Exactly the lines from the top of the records below through the one containing "(s.onNv f).bcu = s.bcu := rfl" must be set down, with no line added or dropped.

[Saved data entries]
□ □ □ □

-- ==== Sys2Proof/Laws/State.lean ====
section
/-! SUPPORT. One lemma per field per update of the state: reading a block after an update of the same or of another block. -/

namespace Sys2Proof.Machine

@[simp] theorem State.onNv_nv (f : Nv → Nv) (s : State) : (s.onNv f).nv = f s.nv := rfl
@[simp] theorem State.onNv_lrs (f : Nv → Nv) (s : State) : (s.onNv f).lrs = s.lrs := rfl
@[simp] theorem State.onNv_pou (f : Nv → Nv) (s : State) : (s.onNv f).pou = s.pou := rfl
@[simp] theorem State.onNv_aut (f : Nv → Nv) (s : State) : (s.onNv f).aut = s.aut := rfl
@[simp] theorem State.onNv_ssu (f : Nv → Nv) (s : State) : (s.onNv f).ssu = s.ssu := rfl
@[simp] theorem State.onNv_bcu (f : Nv → Nv) (s : State) : (s.onNv f).bcu = s.bcu := rfl
@[simp] theorem State.onNv_dcu (f : Nv → Nv) (s : State) : (s.onNv f).dcu = s.dcu := rfl
@[simp] theorem State.onNv_vru (f : Nv → Nv) (s : State) : (s.onNv f).vru = s.vru := rfl
@[simp] theorem State.onNv_nvc (f : Nv → Nv) (s : State) : (s.onNv f).nvc = s.nvc := rfl
@[simp] theorem State.onNv_ctl (f : Nv → Nv) (s : State) : (s.onNv f).ctl = s.ctl := rfl
@[simp] theorem State.onNv_cmp (f : Nv → Nv) (s : State) : (s.onNv f).cmp = s.cmp := rfl
@[simp] theorem State.onNv_inp (f : Nv → Nv) (s : State) : (s.onNv f).inp = s.inp := rfl
@[simp] theorem State.onNv_pending (f : Nv → Nv) (s : State) : (s.onNv f).pending = s.pending := rfl
@[simp] theorem State.onNv_drawn (f : Nv → Nv) (s : State) : (s.onNv f).drawn = s.drawn := rfl

@[simp] theorem State.onLrs_nv (f : Lrs → Lrs) (s : State) : (s.onLrs f).nv = s.nv := rfl
@[simp] theorem State.onLrs_lrs (f : Lrs → Lrs) (s : State) : (s.onLrs f).lrs = f s.lrs := rfl
@[simp] theorem State.onLrs_pou (f : Lrs → Lrs) (s : State) : (s.onLrs f).pou = s.pou := rfl
@[simp] theorem State.onLrs_aut (f : Lrs → Lrs) (s : State) : (s.onLrs f).aut = s.aut := rfl
@[simp] theorem State.onLrs_ssu (f : Lrs → Lrs) (s : State) : (s.onLrs f).ssu = s.ssu := rfl
@[simp] theorem State.onLrs_bcu (f : Lrs → Lrs) (s : State) : (s.onLrs f).bcu = s.bcu := rfl
@[simp] theorem State.onLrs_dcu (f : Lrs → Lrs) (s : State) : (s.onLrs f).dcu = s.dcu := rfl
@[simp] theorem State.onLrs_vru (f : Lrs → Lrs) (s : State) : (s.onLrs f).vru = s.vru := rfl
@[simp] theorem State.onLrs_nvc (f : Lrs → Lrs) (s : State) : (s.onLrs f).nvc = s.nvc := rfl
@[simp] theorem State.onLrs_ctl (f : Lrs → Lrs) (s : State) : (s.onLrs f).ctl = s.ctl := rfl
@[simp] theorem State.onLrs_cmp (f : Lrs → Lrs) (s : State) : (s.onLrs f).cmp = s.cmp := rfl
@[simp] theorem State.onLrs_inp (f : Lrs → Lrs) (s : State) : (s.onLrs f).inp = s.inp := rfl
@[simp] theorem State.onLrs_pending (f : Lrs → Lrs) (s : State) : (s.onLrs f).pending = s.pending := rfl
@[simp] theorem State.onLrs_drawn (f : Lrs → Lrs) (s : State) : (s.onLrs f).drawn = s.drawn := rfl

@[simp] theorem State.onPou_nv (f : Pou → Pou) (s : State) : (s.onPou f).nv = s.nv := rfl
@[simp] theorem State.onPou_lrs (f : Pou → Pou) (s : State) : (s.onPou f).lrs = s.lrs := rfl
@[simp] theorem State.onPou_pou (f : Pou → Pou) (s : State) : (s.onPou f).pou = f s.pou := rfl
@[simp] theorem State.onPou_aut (f : Pou → Pou) (s : State) : (s.onPou f).aut = s.aut := rfl
@[simp] theorem State.onPou_ssu (f : Pou → Pou) (s : State) : (s.onPou f).ssu = s.ssu := rfl
@[simp] theorem State.onPou_bcu (f : Pou → Pou) (s : State) : (s.onPou f).bcu = s.bcu := rfl
@[simp] theorem State.onPou_dcu (f : Pou → Pou) (s : State) : (s.onPou f).dcu = s.dcu := rfl
@[simp] theorem State.onPou_vru (f : Pou → Pou) (s : State) : (s.onPou f).vru = s.vru := rfl
@[simp] theorem State.onPou_nvc (f : Pou → Pou) (s : State) : (s.onPou f).nvc = s.nvc := rfl
@[simp] theorem State.onPou_ctl (f : Pou → Pou) (s : State) : (s.onPou f).ctl = s.ctl := rfl
@[simp] theorem State.onPou_cmp (f : Pou → Pou) (s : State) : (s.onPou f).cmp = s.cmp := rfl
@[simp] theorem State.onPou_inp (f : Pou → Pou) (s : State) : (s.onPou f).inp = s.inp := rfl
@[simp] theorem State.onPou_pending (f : Pou → Pou) (s : State) : (s.onPou f).pending = s.pending := rfl
@[simp] theorem State.onPou_drawn (f : Pou → Pou) (s : State) : (s.onPou f).drawn = s.drawn := rfl

@[simp] theorem State.onAut_nv (f : Aut → Aut) (s : State) : (s.onAut f).nv = s.nv := rfl
@[simp] theorem State.onAut_lrs (f : Aut → Aut) (s : State) : (s.onAut f).lrs = s.lrs := rfl
@[simp] theorem State.onAut_pou (f : Aut → Aut) (s : State) : (s.onAut f).pou = s.pou := rfl
@[simp] theorem State.onAut_aut (f : Aut → Aut) (s : State) : (s.onAut f).aut = f s.aut := rfl
@[simp] theorem State.onAut_ssu (f : Aut → Aut) (s : State) : (s.onAut f).ssu = s.ssu := rfl
@[simp] theorem State.onAut_bcu (f : Aut → Aut) (s : State) : (s.onAut f).bcu = s.bcu := rfl
@[simp] theorem State.onAut_dcu (f : Aut → Aut) (s : State) : (s.onAut f).dcu = s.dcu := rfl
@[simp] theorem State.onAut_vru (f : Aut → Aut) (s : State) : (s.onAut f).vru = s.vru := rfl
@[simp] theorem State.onAut_nvc (f : Aut → Aut) (s : State) : (s.onAut f).nvc = s.nvc := rfl
@[simp] theorem State.onAut_ctl (f : Aut → Aut) (s : State) : (s.onAut f).ctl = s.ctl := rfl
@[simp] theorem State.onAut_cmp (f : Aut → Aut) (s : State) : (s.onAut f).cmp = s.cmp := rfl
@[simp] theorem State.onAut_inp (f : Aut → Aut) (s : State) : (s.onAut f).inp = s.inp := rfl
@[simp] theorem State.onAut_pending (f : Aut → Aut) (s : State) : (s.onAut f).pending = s.pending := rfl
@[simp] theorem State.onAut_drawn (f : Aut → Aut) (s : State) : (s.onAut f).drawn = s.drawn := rfl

□ □ □ □

Result below ::
-- ==== Sys2Proof/Laws/State.lean ====
section
/-! SUPPORT. One lemma per field per update of the state: reading a block after an update of the same or of another block. -/

namespace Sys2Proof.Machine

@[simp] theorem State.onNv_nv (f : Nv → Nv) (s : State) : (s.onNv f).nv = f s.nv := rfl
@[simp] theorem State.onNv_lrs (f : Nv → Nv) (s : State) : (s.onNv f).lrs = s.lrs := rfl
@[simp] theorem State.onNv_pou (f : Nv → Nv) (s : State) : (s.onNv f).pou = s.pou := rfl
@[simp] theorem State.onNv_aut (f : Nv → Nv) (s : State) : (s.onNv f).aut = s.aut := rfl
@[simp] theorem State.onNv_ssu (f : Nv → Nv) (s : State) : (s.onNv f).ssu = s.ssu := rfl
@[simp] theorem State.onNv_bcu (f : Nv → Nv) (s : State) : (s.onNv f).bcu = s.bcu := rfl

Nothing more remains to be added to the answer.